Figure 36.4 shows how the four lanes are formed. The vector register storage is divided among the four lanes, with each lane holding every fourth element of the vector register. The adder unit, the multiplier unit and the load/store unit work together on four parallel lanes. The arithmetic units have four execution pipelines. Adding multiple lanes is a popular way of increasing the performance of vector processors as it does not increase the control and design complexity too much.

Vector Length Registers to handle non-64 wide vectors: The natural vector length depends on the length of the vector registers. In our case, it is 64. But, this may not be true always and the length may not even be known at compile time. Therefore, processors look at the usage of Vector Length Register (VLR). The length of the vector can be loaded into this register. This will work as long as the real length is less than the maximum vector length, which the vector register length. In cases where the real leng th is greater than the maximum length, the technique of strip mining is used. Here, several iterations that are multiples of the maximum length are done and the remaining iterations are done separately. Figure 36.5 illustrates the idea.

Vector Mask Registers to handle IF statements in vector code: Sometimes, we may not want to execute the operation on all the elements of the vector. Depending on some condition, we may want to operate on certain elements alone. This is done with the help of a vector mask register, which has one bit per element. Depending on whether the masking bit is set or not for each element, the operation is carried out for that element.

Memory Banks – Memory system optimizations to support vector processors : As the memory bandwidth demands are very high for vector processors, memory interleaving and independent memory banks are used. Support for controlling the bank addresses independently, Loading or storing non sequential words and multiple vector processors sharing the same memory are provided.

Stride: Handling Multiple Dimensional Matrices in Vector Processors: Strided addressing skips a fixed number of words between each access, so that data is accessed with non-unit strides and stored in a vector register. Sequential addressing is often called unit stride addressing. Once the accessing is done with a different stride length and stored in the register, the operations on these elements are carried out in the usual manner.

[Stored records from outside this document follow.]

-- ==== Sys2Proof/Laws/KeepsUnit.lean ====
section
/-! SUPPORT. `State.Keeps` for sense filters, drive stage, graph, twin state, commits and swaps, mirroring: each operation keeps the variant, the queue, what has been sent,
the count of free values and the canonical forms. -/

namespace Sys2Proof.Machine

section Sfb

theorem Sfb.setChan_keeps {z₀ : State} (s : State) (i : Nat) (x : SfbChan) (h_s : State.Keeps z₀ s) :
    State.Keeps z₀ (Sfb.setChan s i x) := by
  unfold Sfb.setChan
  repeat' first
    | with_reducible assumption
    | (extract_lets +onlyGivenNames x; refine State.Keeps.cut (p := State.Keeps z₀ x) ?_ ?_;
        (focus (intro hx; clear_value x)); rotate_left; subst x)
    | (extract_lets +onlyGivenNames x; clear_value x)
    | (with_reducible refine State.Keeps.mk_same _ rfl rfl rfl rfl rfl rfl rfl rfl ?_)

theorem Sfb.enter_keeps {z₀ : State} (s : State) (i st : Nat) (h_s : State.Keeps z₀ s) :
    State.Keeps z₀ (Sfb.enter s i st) := by
  unfold Sfb.enter
  repeat' first
    | with_reducible assumption | (intro)
    | (extract_lets +onlyGivenNames x; refine State.Keeps.cut (p := State.Keeps z₀ x) ?_ ?_;
        (focus (intro hx; clear_value x)); rotate_left; subst x)
    | (extract_lets +onlyGivenNames x; clear_value x) | with_reducible apply State.setFld_keeps
    | with_reducible apply State.fire_keeps | with_reducible apply State.Keeps.ite | split

theorem Sfb.quiet_keeps {z₀ : State} (s : State) (i : Nat) (h_s : State.Keeps z₀ s) :
    State.Keeps z₀ (Sfb.quiet s i) := by
  unfold Sfb.quiet
  repeat' first
    | with_reducible assumption
    | (extract_lets +onlyGivenNames x; refine State.Keeps.cut (p := State.Keeps z₀ x) ?_ ?_;
        (focus (intro hx; clear_value x)); rotate_left; subst x)
    | (extract_lets +onlyGivenNames x; clear_value x) | with_reducible apply Sfb.setChan_keeps
    | with_reducible apply State.setFlag_keeps | split
    | (with_reducible refine State.Keeps.mk_same _ rfl rfl rfl rfl rfl rfl rfl rfl ?_)

theorem Sfb.restart_keeps {z₀ : State} (s : State) (i cs : Nat) (h_s : State.Keeps z₀ s) :
    State.Keeps z₀ (Sfb.restart s i cs) := by
  unfold Sfb.restart
  repeat' first
    | with_reducible assumption | (intro)
    | (extract_lets +onlyGivenNames x; refine State.Keeps.cut (p := State.Keeps z₀ x) ?_ ?_;
        (focus (intro hx; clear_value x)); rotate_left; subst x)
    | (extract_lets +onlyGivenNames x; clear_value x) | with_reducible apply Sfb.quiet_keeps
    | with_reducible apply Sfb.setChan_keeps | with_reducible apply State.incCnt_keeps
    | with_reducible apply Sfb.enter_keeps | with_reducible apply State.Keeps.ite | split
    | (with_reducible refine State.Keeps.mk_same _ rfl rfl rfl rfl rfl rfl rfl rfl ?_)

theorem Sfb.evalRun_keeps {z₀ : State} (s : State) (h_s : State.Keeps z₀ s) :
    State.Keeps z₀ (Sfb.evalRun s) := by
  unfold Sfb.evalRun
  repeat' first
    | with_reducible assumption | (intro)
    | (extract_lets +onlyGivenNames x; refine State.Keeps.cut (p := State.Keeps z₀ x) ?_ ?_;
        (focus (intro hx; clear_value x)); rotate_left; subst x)
    | (extract_lets +onlyGivenNames x; clear_value x) | with_reducible apply Sfb.showDriving_keeps
    | with_reducible apply State.setFlag_keeps | with_reducible apply State.each_keeps
    | with_reducible apply Sfb.restart_keeps | with_reducible apply Sfb.enter_keeps | with_reducible apply Sfb.quiet_keeps
    | with_reducible apply State.Keeps.ite | split
    | (with_reducible refine State.Keeps.mk_same _ rfl rfl rfl rfl rfl rfl rfl rfl ?_)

Scatter-Gather: To Handle Sparse matrices: Many a times we need to handle sparse data. Gather and scatter operations help collecting the data and then storing them back using index vectors. A gather operation takes an index vector and fetches the vector whose elements are at the addresses given by adding a base address to the offsets given in the index vector. After performing the operations on these elements in a dense form, the sparse vector can be stored in an expanded form using the same index vector.

Programming Vector Architectures: Program structures affecting performance: An advantage of this architecture is that it provides a simple execution model and the compiler can tell the programmer which portions have been vectorized and which have not been. The compilers can provide feedback to programmers and the programmers can provide hints to the compiler. This transparency makes improvement possible. Of-course, a lot depends on the program structure itself – dependences, the algorithms chosen and how they are coded.

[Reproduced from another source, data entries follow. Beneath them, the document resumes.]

theorem execMatrixTransaction_keeps {z₀ : State} (r : MtxReq) (waited slot : Nat) (rivals : List MtxRival) (fate : MtxFate) (s :
    State) (h_s : State.Keeps z₀ s) :
    State.Leads z₀ (execMatrixTransaction r waited slot rivals fate s) := by
  unfold execMatrixTransaction
  repeat' first
    | with_reducible assumption | with_reducible apply State.Leads.next | with_reducible apply State.Leads.ite | (intro)
    | (extract_lets +onlyGivenNames x; refine State.Keeps.cut (p := State.Keeps z₀ x) ?_ ?_;
        (focus (intro hx; clear_value x)); rotate_left; subst x)
    | (extract_lets +onlyGivenNames x; refine State.Keeps.cut (p := State.Keeps z₀ x.1) ?_ ?_;
        (focus (intro hx; clear_value x)); rotate_left; subst x)
    | (extract_lets +onlyGivenNames x; clear_value x) | with_reducible apply Mtx.serveAll_keeps
    | with_reducible apply Mtx.enqueue_keeps | with_reducible apply Mtx.respond_keeps
    | with_reducible apply Mtx.record_keeps | with_reducible apply Mtx.dequeue_keeps | with_reducible apply Mtx.go_keeps
    | with_reducible apply State.Keeps.ite | with_reducible apply State.Keeps.ite1 | split
    | (with_reducible refine State.Keeps.mk_same _ rfl rfl rfl rfl rfl rfl rfl rfl ?_)

theorem Mtx.again_keeps {z₀ : State} (s : State) (x : MtxTx) (h_s : State.Keeps z₀ s) :
    State.Keeps z₀ (Mtx.again s x) := by
  unfold Mtx.again
  repeat' first
    | with_reducible assumption | (intro)
    | (extract_lets +onlyGivenNames x; refine State.Keeps.cut (p := State.Keeps z₀ x) ?_ ?_;
        (focus (intro hx; clear_value x)); rotate_left; subst x)
    | (extract_lets +onlyGivenNames x; refine State.Keeps.cut (p := State.Keeps z₀ x.1) ?_ ?_;
        (focus (intro hx; clear_value x)); rotate_left; subst x)
    | (extract_lets +onlyGivenNames x; clear_value x) | with_reducible apply State.incCnt_keeps
    | with_reducible apply Mtx.respond_keeps | with_reducible apply Mtx.record_keeps
    | with_reducible apply Mtx.serve_keeps | with_reducible apply State.Keeps.ite | with_reducible apply State.Keeps.ite1
    | split

theorem Mtx.againStalls_keeps {z₀ : State} (s : State) (h_s : State.Keeps z₀ s) :
    State.Keeps z₀ (Mtx.againStalls s) := by
  unfold Mtx.againStalls
  repeat' first
    | with_reducible assumption | (intro)
    | (extract_lets +onlyGivenNames x; refine State.Keeps.cut (p := State.Keeps z₀ x) ?_ ?_;
        (focus (intro hx; clear_value x)); rotate_left; subst x)
    | (extract_lets +onlyGivenNames x; clear_value x) | with_reducible apply State.drew_keeps
    | with_reducible apply State.addCnt_keeps | with_reducible apply State.Keeps.ite | split

theorem execReissueComplete_keeps {z₀ : State} (s : State) (h_s : State.Keeps z₀ s) :
    State.Leads z₀ (execReissueComplete s) := by
  unfold execReissueComplete
  repeat' first
    | with_reducible assumption | with_reducible apply State.Leads.next | with_reducible apply State.Leads.ite | (intro)
    | (extract_lets +onlyGivenNames x; refine State.Keeps.cut (p := State.Keeps z₀ x) ?_ ?_;
        (focus (intro hx; clear_value x)); rotate_left; subst x)
    | (extract_lets +onlyGivenNames x; clear_value x) | with_reducible apply Mtx.againStalls_keeps
    | with_reducible apply Mtx.again_keeps | with_reducible apply State.foldl_keeps
    | with_reducible apply State.foldl1_keeps | with_reducible apply State.Keeps.ite | split
    | (with_reducible refine State.Keeps.mk_same _ rfl rfl rfl rfl rfl rfl rfl rfl ?_)

theorem execFastMatrixReset_keeps {z₀ : State} (s : State) (h_s : State.Keeps z₀ s) :
    State.Leads z₀ (execFastMatrixReset s) := by
  unfold execFastMatrixReset
  repeat' first
    | with_reducible assumption | with_reducible apply State.Leads.next | with_reducible apply State.Leads.ite | (intro)
    | (extract_lets +onlyGivenNames x; refine State.Keeps.cut (p := State.Keeps z₀ x) ?_ ?_;
        (focus (intro hx; clear_value x)); rotate_left; subst x)
    | (extract_lets +onlyGivenNames x; clear_value x) | with_reducible apply Mtx.switchTo_keeps
    | with_reducible apply Mtx.unplan_keeps | with_reducible apply State.setFld_keeps
    | with_reducible apply State.Keeps.ite | split
    | (with_reducible refine State.Keeps.mk_same _ rfl rfl rfl rfl rfl rfl rfl rfl ?_)

theorem execPlannedSwitch_keeps {z₀ : State} (s : State) (h_s : State.Keeps z₀ s) :
    State.Leads z₀ (execPlannedSwitch s) := by
  unfold execPlannedSwitch
  repeat' first
    | with_reducible assumption | with_reducible apply State.Leads.next | with_reducible apply State.Leads.ite | (intro)
    | (extract_lets +onlyGivenNames x; refine State.Keeps.cut (p := State.Keeps z₀ x) ?_ ?_;
        (focus (intro hx; clear_value x)); rotate_left; subst x)
    | (extract_lets +onlyGivenNames x; refine State.Keeps.cut (p := State.Keeps z₀ x.1) ?_ ?_;
        (focus (intro hx; clear_value x)); rotate_left; subst x)
    | (extract_lets +onlyGivenNames x; clear_value x) | with_reducible apply Mtx.switchTo_keeps
    | with_reducible apply Mtx.unplan_keeps | with_reducible apply Mtx.serveAll_keeps
    | with_reducible apply State.Keeps.ite | split
    | (with_reducible refine State.Keeps.mk_same _ rfl rfl rfl rfl rfl rfl rfl rfl ?_)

SIMD Instruction Set Extensions: SIMD multimedia extensions started with the simple observation that many media applications operate on data types that have narrower widths than the native word size. For example, an adder can be partitioned into smaller sized adders. However, unlike the vector instructions which are very elegant, the SIMD extensions have the following limitations, compared to vector instructions:

1. The number of data operands are encoded into the op code itself and so the number of instructions increases tremendously. There is no usage of a vector length register.

2. There is no support for sophisticated addressing modes for example for strided accesses and scatter-gather accesses.

3. There is no support for conditional execution as there is no support for masking registers.

4. All these makes it harder for the compiler to generate SIMD code and increases the difficulty of programming in SIMD assembly language

The following are the SIMD extensions that have been implemented:

Intel MMX (1996)
Eight 8-bit integer ops or four 16-bit integer ops
Streaming SIMD Extensions (SSE) (1999)
Eight 16-bit integer ops
Four 32-bit integer/fp ops or two 64-bit integer/fp ops
Advanced Vector Extensions (2010)
Four 64-bit integer/fp ops
Operands must be consecutive and aligned memory location
Generally designed to accelerate carefully written libraries rather than for compilers

In-spite of the disadvantages, SIMD extensions have certain advantages over the vector architectures:

It costs little to add to the standard ALU and it is easy to implement
It requires little extra state, which means it is also easy for context-switch o It requires little extra memory bandwidth
There is no virtual memory problem of cross -page access and page-fault

Figure 36.6 shows the code for the DXPY loop using the SIMD extension instructions.

Graphics Processing Units (GPUs): The third style of architecture that exploits data level parallelism is the GPU. GPUs, with their highly parallel operations, have become very popular for media applications. This, combined with the availability of a programming language to program the GPUs has opened up the option of using GPUs for general purpose computing.

GPUs support a heterogeneous execution model, with the CPU as the host and the GPU as the device. The challenge lies in partitioning the computations between the CPU and the GPU and the usage of the system memory/device memory. GPUs have every type of parallelism that can be captured by the programming environment – MIMD, SIMD, multithreading and ILP.

NVIDIA has developed a C like language to exploit all sorts of parallelism and make the programming of GPUs easy through their Compute Unified Device Architecture (CUDA). OpenCL is a vendor independent programming language for multiple platforms. All this has made the programming of GPUs easier and the increased popularity of GP-GPU Computing.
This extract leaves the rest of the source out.